## Assignment
Every line below between the one holding "obtain ⟨wround, _⟩" and the one holding "exact hcause'", inclusive, should be copied exactly, and no other line.

## Data excerpts
/-- The count and the pending sets of an anchor that opens a cycle (R53, R55). -/
theorem State.noticed_opens {s : State} {bit : Level} {e : RoundEntry} (hk : e.kind = .anchor)
    (hd : s.sched.anchorDone = true) :
    ((s.atCode bit).noticed e).sched.cycle = s.sched.cycle + 1 ∧
    ((s.atCode bit).noticed e).sched.scheduled = scheduledAfter s.image
      (some ((s.atCode bit).round.codeRead, .anchor)) s.sched.scheduled (s.sched.cycle + 1) := by
  obtain ⟨hcycle, hscheduled, _⟩ := State.anchorNotice_opens (s := (s.atCode bit).bodyOpened e) hd
  obtain ⟨bcycle, bscheduled⟩ := ((s.atCode bit).bodyOpened e).cycleBoundary_cycle
  rw [State.noticed_anchor hk, hcycle, hscheduled, bcycle, bscheduled, ← hk]
  exact ⟨rfl, rfl⟩

/-- A snapshot leaves the blocks that an anchor notice reaches. -/
theorem State.takeSnapshot_blocks (s : State) (e : RoundEntry) :
    (s.takeSnapshot e).sched = s.sched ∧ (s.takeSnapshot e).meas = s.meas ∧ (s.takeSnapshot e).source = s.source ∧
    (s.takeSnapshot e).store = s.store ∧ (s.takeSnapshot e).trip = s.trip ∧ (s.takeSnapshot e).control = s.control := by
  rw [State.takeSnapshot_only]
  exact ⟨rfl, rfl, rfl, rfl, rfl, rfl⟩

/-- The round after the recognition of a known code: as the sixth bit left it, with its body open (R25). -/
theorem State.known_round (s : State) (bit : Level) (e : RoundEntry) :
    (((s.atCode bit).noticed e).takeSnapshot e).round = { (s.atCode bit).round with
      phase := .body, pos := 0, kind := e.kind
      snapshot := (((s.atCode bit).noticed e).takeSnapshot e).round.snapshot
      nonce := (((s.atCode bit).noticed e).takeSnapshot e).round.nonce } := by
  conv => lhs; rw [State.takeSnapshot_only]
  rw [((s.atCode bit).noticed_round e).1]

/-- The frame of the recognition of a known code (R25). -/
theorem State.known_only (s : State) (bit : Level) (e : RoundEntry) :
    let t := ((s.atCode bit).noticed e).takeSnapshot e
    t = { s with
      line := (s.atCode bit).line, round := t.round, clock.draws := t.clock.draws
      sched := t.sched, meas := t.meas, source := t.source, store := t.store, trip := t.trip
      control := { s.control with
        alerts := t.control.alerts, anchorObserved := t.control.anchorObserved
        counters := { s.control.counters with
          driveFaults := (s.atCode bit).control.counters.driveFaults
          overruns := t.control.counters.overruns, postsLost := t.control.counters.postsLost } } } := by
  intro t
  obtain ⟨tsched, tmeas, tsource, tstore, ttrip, tcontrol⟩ := ((s.atCode bit).noticed e).takeSnapshot_blocks e
  rw [tsched, tmeas, tsource, tstore, ttrip, tcontrol]
  have honly := ((s.atCode bit).noticed e).takeSnapshot_only e
  refine honly.trans ?_
  show ({ (s.atCode bit).noticed e with
    round := { ((s.atCode bit).noticed e).round with snapshot := t.round.snapshot, nonce := t.round.nonce }
    clock.draws := t.clock.draws } : State) = _
  have hround : t.round = { ((s.atCode bit).noticed e).round with
      snapshot := t.round.snapshot, nonce := t.round.nonce } := congrArg State.round honly
  rw [← hround]
  conv => lhs; rw [State.noticed_only]
  rfl

/-- The nonce of a recognition: drawn by a participant of a MIN or MAX round alone (R29). -/
theorem State.known_nonce (s : State) (bit : Level) (e : RoundEntry) :
    let t := ((s.atCode bit).noticed e).takeSnapshot e
    (s.round.role = .observer ∨ (e.kind ≠ .min ∧ e.kind ≠ .max) →
      t.round.nonce = s.round.nonce ∧ t.clock.draws = s.clock.draws) ∧
    (s.round.role ≠ .observer → e.kind = .min ∨ e.kind = .max → t.clock.draws = s.clock.draws + 1) := by
  intro t
  obtain ⟨hobserver, _, _, hnonce⟩ := s.atCode_round bit
  obtain ⟨wround, _, wclock, _⟩ := (s.atCode bit).noticed_round e
  have wrole : ((s.atCode bit).noticed e).round.role = .observer ↔ s.round.role = .observer := by
    rw [wround]
    exact hobserver
  have wnonce : ((s.atCode bit).noticed e).round.nonce = s.round.nonce := by
    rw [wround]
    exact hnonce
  have wdraws : ((s.atCode bit).noticed e).clock.draws = s.clock.draws := by
    rw [wclock]
    rfl
  rw [← wnonce, ← wdraws]
  by_cases hr : s.round.role = .observer
  · refine ⟨fun _ => ?_, fun h => absurd hr h⟩
    show (((s.atCode bit).noticed e).takeSnapshot e).round.nonce = _ ∧ (((s.atCode bit).noticed e).takeSnapshot e).clock.draws = _
    rw [State.takeSnapshot_observer (wrole.2 hr)]
    exact ⟨rfl, rfl⟩
  · obtain ⟨_, hkeeps, hdraws⟩ := State.takeSnapshot_participant (mt wrole.1 hr) e
    exact ⟨fun h => hkeeps (h.resolve_left hr), fun _ => hdraws⟩

/-- The snapshot of a recognition: an observer takes none, a participant that of the round's kind (R25, R95). -/
theorem State.known_snapshot (s : State) (bit : Level) (e : RoundEntry) :
    let t := ((s.atCode bit).noticed e).takeSnapshot e
    (s.round.role ≠ .observer →
      (e.kind = .anchor → t.round.snapshot = some (.word t.sched.cycle)) ∧
      (e.kind = .roster → t.round.snapshot = some (.position s.image.settings.address)) ∧
      (e.kind = .digest → t.round.snapshot = some (.word s.control.digest)) ∧
      (e.kind = .min ∨ e.kind = .max ∨ e.kind = .any ∨ e.kind = .all →
        t.round.snapshot = s.sourceValue s.round.cycle e.source)) ∧
    (s.round.role = .observer → t.round.snapshot = s.round.snapshot) := by
  intro t
  obtain ⟨hobserver, _, hsnapshot, _⟩ := s.atCode_round bit
  obtain ⟨wround, _⟩ := (s.atCode bit).noticed_round e
  have wrole : ((s.atCode bit).noticed e).round.role = .observer ↔ s.round.role = .observer := by
    rw [wround]
    exact hobserver
  refine ⟨fun hr => ?_, fun hr => ?_⟩
  · rw [(State.takeSnapshot_participant (mt wrole.1 hr) e).1, (((s.atCode bit).noticed e).takeSnapshot_blocks e).1]
    exact s.noticed_snapshotFor bit e
  · show (((s.atCode bit).noticed e).takeSnapshot e).round.snapshot = _
    rw [State.takeSnapshot_observer (wrole.2 hr), wround]
    exact hsnapshot

/-- Settles O38: the sixth bit taken, then an unknown code leaves the round, and a known one opens its body with the anchor's
notice and a participant's snapshot. -/
theorem recognitionOpensTheBody : Obligations.RecognitionOpensTheBody := by
  intro s bit hs he hp h5 code fault taken counted
  have hfault : s.isDriveFault bit = fault := s.isDriveFault_eq bit
  have hcode : (s.atCode bit).round.codeRead = code := s.atCode_codeRead bit
  have htaken : (s.atCode bit).round = taken := by
    show s.round.takeBit _ _ (s.isDriveFault bit) _ _ _ = _
    rw [hfault]
  have hcounted : (s.counted bit).line = counted := rfl
  rw [exec_codeRecognition_codeEnd hs he hp h5]
  clear_value counted taken fault code
  subst hfault hcode htaken hcounted
  refine ⟨fun hnone => ?unknown, fun e hknown => ?known⟩
  case unknown =>
    rw [State.recognise_unknown (s := s.atCode bit) hnone]
    rfl
  case known =>
    obtain ⟨tnonce, tdraws⟩ := s.known_nonce bit e
    obtain ⟨tsnapshot, tsnapshot'⟩ := s.known_snapshot bit e
    obtain ⟨hcause, hcause'⟩ := s.atCode_cause bit
    have tround := s.known_round bit e
    have tonly := s.known_only bit e
    obtain ⟨tsched, tmeas, tsource, tstore, ttrip, tcontrol⟩ := ((s.atCode bit).noticed e).takeSnapshot_blocks e
    rw [State.recognise_known (s := s.atCode bit) hknown]
    refine ⟨_, rfl, tround, ?cycle, ?cause, ?cause', tnonce, tdraws, tonly, ?_⟩
    case cycle =>
      rw [tround]
      exact (s.atCode_round bit).2.1
    case cause =>
      rw [tround]
      exact hcause
    case cause' =>
      rw [tround]
      exact hcause'
    rw [tsched, tmeas, tsource, tstore, ttrip, tcontrol]
    refine ⟨fun hk => ?other, fun hk => ?timer, fun hk hd => ?aligns, fun hk hd hr b hb => ?opens, fun hk => ?scans,
      fun hk hd => ?old, tsched ▸ tsnapshot, tsnapshot'⟩
    case other =>
      rw [State.noticed_other hk]
      exact ⟨rfl, rfl, rfl, rfl, rfl, rfl, rfl, rfl, rfl⟩
    case timer =>
      obtain ⟨hdone, htimer, hexpiries⟩ := ((s.atCode bit).bodyOpened e).anchorNotice_timer
      obtain ⟨_, _, _, _, _, hobserved, _⟩ := ((s.atCode bit).bodyOpened e).anchorNotice_parts
      rw [State.noticed_anchor hk]
      exact ⟨hdone, htimer, hexpiries, hobserved⟩
    case aligns =>
      rw [State.noticed_anchor hk]
      exact State.anchorNotice_aligns (s := (s.atCode bit).bodyOpened e) hd
    case opens => exact State.noticed_opens_like_expiry hk hd hs hr hb
    case scans =>
      rw [State.noticed_anchor hk]
      exact ((s.atCode bit).bodyOpened e).anchorNotice_scans
    case old =>
      obtain ⟨hcycle, hscheduled⟩ := State.noticed_opens (s := s) (bit := bit) hk hd
      obtain ⟨hmem, hecode⟩ := findRound_some hknown
      refine ⟨hcycle, fun hn x hx hxc => ?_⟩
      rw [hscheduled, ← hecode] at hx
      exact scheduledAfter_anchor hn hmem hk hx (hxc.trans hecode.symm)

end Sys2Proof.Machine
end

section
/-! DRIVE_FAULT (R15): the fault at the sixth code bit, at the objection bit, and at every other bit of a round. -/

namespace Sys2Proof.Machine

/-- A station that pulls a bit of a round and reads HIGH has a drive fault, which DRIVE_FAULT samples (R15). -/
theorem exec_driveFault_pulling {s : State} (he : s.line.engine = .round) (hl : s.line.ltxd = .low) :
    exec .driveFault s = .next (s.sample .high) ∧ s.isDriveFault .high = true := by
  refine ⟨?_, by simp [State.isDriveFault, hl]⟩
  rw [exec_driveFault, State.onlyIf_true]
  simp [State.pullsRound, he, hl]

## Response to this exercise
  obtain ⟨wround, _⟩ := (s.atCode bit).noticed_round e
  have wrole : ((s.atCode bit).noticed e).round.role = .observer ↔ s.round.role = .observer := by
    rw [wround]
    exact hobserver
  refine ⟨fun hr => ?_, fun hr => ?_⟩
  · rw [(State.takeSnapshot_participant (mt wrole.1 hr) e).1, (((s.atCode bit).noticed e).takeSnapshot_blocks e).1]
    exact s.noticed_snapshotFor bit e
  · show (((s.atCode bit).noticed e).takeSnapshot e).round.snapshot = _
    rw [State.takeSnapshot_observer (wrole.2 hr), wround]
    exact hsnapshot

/-- Settles O38: the sixth bit taken, then an unknown code leaves the round, and a known one opens its body with the anchor's
notice and a participant's snapshot. -/
theorem recognitionOpensTheBody : Obligations.RecognitionOpensTheBody := by
  intro s bit hs he hp h5 code fault taken counted
  have hfault : s.isDriveFault bit = fault := s.isDriveFault_eq bit
  have hcode : (s.atCode bit).round.codeRead = code := s.atCode_codeRead bit
  have htaken : (s.atCode bit).round = taken := by
    show s.round.takeBit _ _ (s.isDriveFault bit) _ _ _ = _
    rw [hfault]
  have hcounted : (s.counted bit).line = counted := rfl
  rw [exec_codeRecognition_codeEnd hs he hp h5]
  clear_value counted taken fault code
  subst hfault hcode htaken hcounted
  refine ⟨fun hnone => ?unknown, fun e hknown => ?known⟩
  case unknown =>
    rw [State.recognise_unknown (s := s.atCode bit) hnone]
    rfl
  case known =>
    obtain ⟨tnonce, tdraws⟩ := s.known_nonce bit e
    obtain ⟨tsnapshot, tsnapshot'⟩ := s.known_snapshot bit e
    obtain ⟨hcause, hcause'⟩ := s.atCode_cause bit
    have tround := s.known_round bit e
    have tonly := s.known_only bit e
    obtain ⟨tsched, tmeas, tsource, tstore, ttrip, tcontrol⟩ := ((s.atCode bit).noticed e).takeSnapshot_blocks e
    rw [State.recognise_known (s := s.atCode bit) hknown]
    refine ⟨_, rfl, tround, ?cycle, ?cause, ?cause', tnonce, tdraws, tonly, ?_⟩
    case cycle =>
      rw [tround]
      exact (s.atCode_round bit).2.1
    case cause =>
      rw [tround]
      exact hcause
    case cause' =>
      rw [tround]
      exact hcause'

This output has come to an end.